The Negro’s Church (New York: Institute of Social and Religious Research, 1933) is a book that is 321 pages long and consists of seventeen chapters.  The book highlights the origins of African-American religion in the region studied and how it became a way to cope in times of oppression. As phrased in the study, the songs, hymns, and dances of that culture were a way to “endure suffering and survive as it helped blacks get through heartache with the music of the soil and the soul”. The authors claim that the Negro church, even before emancipation, was the one place where African Americans had opportunities for leadership and liberties like freedom of self-expression.
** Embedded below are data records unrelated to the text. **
/-- From every state that meets it, not only from runs, every step keeps the invariant: the status agrees with
the supply and the pc is the byte offset of the next word (10_state.md R28, R33). It rests on the pc's 32-bit wrap
(D5, log entry 3), on the halted status as soon as no word is left (D7, log entry 5) and on the step number (log
entry 6). -/
def Obligations.EveryStepKeepsTheInvariant : Prop :=
  ∀ s t : State, s.Inv → step s = .next t → t.Inv

/-- 40_execution_engine.md R108, 10_state.md R28, R33: from every state that meets the invariant, the whole run ends in
one that meets it. THE MODEL'S CHOICES, after the spec's decisions, in its clauses: halted when no word is left (D7,
log entry 5), faulted with the illegal word and its pc, and sticky (D6, D15: log entry 4), the pc 4k wrapping past
0xFFFFFFFC (D5, log entry 3), k the step number (log entry 6). -/
def Obligations.RunKeepsTheInvariant : Prop :=
  ∀ s : State, s.Inv → (run s).Inv ∧ (run s).status ≠ .running

/-- 20_memory.md R44, 40_execution_engine.md R109: from an aligned pc every operation, every step and every run
leaves it aligned, so the driver's check never fails (the check is left out: D13, log entry 10; the pc's 32-bit wrap:
D5, log entry 3). -/
def Obligations.PcStaysAligned : Prop :=
  (∀ (i : Instr) (s t : State), s.PcAligned → exec i s = .next t → t.PcAligned) ∧
  (∀ s t : State, s.PcAligned → step s = .next t → t.PcAligned) ∧
  ∀ s : State, s.PcAligned → (run s).PcAligned

/-- 20_memory.md R42 (the spec's decision D2, log entry 6): in a stream of at most 2^30 words, the word at byte
offset pc is the word the next step decodes. -/
def Obligations.WordAtThePcIsTheNextWord : Prop :=
  ∀ s : State, s.Inv → s.status = .running → s.stream.length ≤ 2 ^ 30 →
    s.pc.toNat = 4 * s.executed ∧ s.wordAtOffset s.pc = s.stream[s.executed]?

/-! The run. -/

/-- 40_execution_engine.md R107, 30_encoding.md R81, with the pseudocode of 41_shift.md, 42_register_alu.md and
43_immediate_alu.md: the machine's step is the step of the second reading, which goes by masks and pseudocode alone.
On a word that no row matches it is the fault with that word and the pc, the spec's decision D15 (log entry 4). The
pc's wrap rests on D5 (log entry 3), and the words with a non-zero unused field on D14 (log entry 8). -/
def Obligations.StepRefinesTheMaskAndMatchReading : Prop :=
  ∀ (s : State) (w : Word), s.status = .running → s.stream[s.executed]? = some w →
    (∀ a, specStep s.arch w = some a → ∃ t, step s = .next t ∧ t.arch = a) ∧
    (specStep s.arch w = none → step s = .fault (.decodeError .unrecognizedEncoding w s.pc))

/-- 40_execution_engine.md R108: from every launch, the machine's run ends in the registers, the pc and the status that
the spec's recursion on the stream, `specRun`, gives. The faulted status and its payload rest on D6 and D15 (log entry
4), the halted one on D7 (log entry 5), the pc's wrap on D5 (log entry 3), unused fields on D14 (log entry 8). -/
def Obligations.RunRefinesTheSpecRecursion : Prop :=
  ∀ (r : Vector Word 32) (ws : List Word),
    ((run (State.launch r ws)).arch, (run (State.launch r ws)).status) = specRun (State.launch r ws).arch ws

/-- 40_execution_engine.md R108 (derived): a run always ends, after at most as many steps as the stream has
words. THE MODEL'S CHOICES in two clauses: pc = 4n rests on the initial pc 0 and the wrap past 0xFFFFFFFC (decisions
D3 and D5: log entries 2 and 3), and the halted clause on when a run is halted (decision D7: log entry 5). -/
def Obligations.EveryRunEndsWithinItsStream : Prop :=
  (∀ s : State, (run s).status ≠ .running) ∧
  ∀ (r : Vector Word 32) (ws : List Word), ∃ n, n ≤ ws.length ∧ (run (State.launch r ws)).executed = n ∧
    (run (State.launch r ws)).pc = BitVec.ofNat 32 (4 * n) ∧
    ((run (State.launch r ws)).status = .halted → n = ws.length)

/-- 40_execution_engine.md R106, R108: a stream of legal words runs to its end, each word executed once. The pc's
value rests on log entries 2 and 3 (D3, D5), and the status halted on log entry 5 (D7). -/
def Obligations.SafeStreamRunsToItsEnd : Prop :=
  ∀ (r : Vector Word 32) (ws : List Word), safeStream ws = true →
    (run (State.launch r ws)).status = .halted ∧ (run (State.launch r ws)).executed = ws.length ∧
    (run (State.launch r ws)).pc = BitVec.ofNat 32 (4 * ws.length)

/-- 40_execution_engine.md R108, 60_exceptions.md R172, R178 (decisions D6, D15: log entry 4): the first illegal word
stops the run in the state before it, and no later word is executed. The pc that the status carries rests on the
initial pc 0 and the wrap past 0xFFFFFFFC (D3, D5: log entries 2 and 3). -/
def Obligations.FirstIllegalWordEndsTheRun : Prop :=
  ∀ (r : Vector Word 32) (pre post : List Word) (w : Word), safeStream pre = true → legal w = false →
    run (State.launch r (pre ++ w :: post)) =
      { run (State.launch r pre) with
        stream := pre ++ w :: post,
        status := .faulted .unrecognizedEncoding w (BitVec.ofNat 32 (4 * pre.length)) }

/-- 70_reset_and_hazards.md R204, 20_memory.md R48: steps happen in stream order and each step's writes are
complete before the next step reads. The machine's run over two streams in a row ends as the spec's own recursion
`specRun` of R108 (40_execution_engine.md), and not a second run of the machine, ends over the second stream from where
the machine's run over the first one ended. The status clause rests on D6 and D15 (faulted with word and pc, log entry
4) and D7 (halted at the end, log entry 5), the pc's wrap on D5 (log entry 3), unused fields on D14 (log entry 8). -/
def Obligations.RunsComposeInStreamOrder : Prop :=
  ∀ (r : Vector Word 32) (as bs : List Word), safeStream as = true →
    ((run (State.launch r (as ++ bs))).arch, (run (State.launch r (as ++ bs))).status) =
      specRun (run (State.launch r as)).arch bs
end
The authors state that besides teaching, “preaching and ministry” was one of the only black jobs considered acceptable by most whites, as they viewed it as a non-threatening demonstration of the spirit of God. The book focuses on the church's huge role in providing black culture with a voice on all levels: economically, socially, and politically.

Chapter VI (titled “The Message of the Minister”) provides in-depth information regarding the educational aspect of the Church. The authors performed a systematic study of 100 sermons in order to evaluate the "teaching quality" by the minister in each Negro church. They separated the sermons into “three classes: those that touch on life situations, sermons that are doctrinal or theological, and those that are predominantly other-worldly”. They then critiqued every one of the 100 sermons and worked to further classify them. The Negro's Church deplores the fact that these sermons didn’t address the spiritual aspects of the world in conjunction with the political, economic, or racial. The sermons were primarily an adjustment focusing on other-worldliness, but understanding more about the practical and how that relates to major life struggles of the black Negro politically and economically would further educate the black body as a whole. Mays and Nicholson went on to say that, with rising numbers of young blacks entering the ministry, it is important to increase awareness of these facts so as to foster improvements.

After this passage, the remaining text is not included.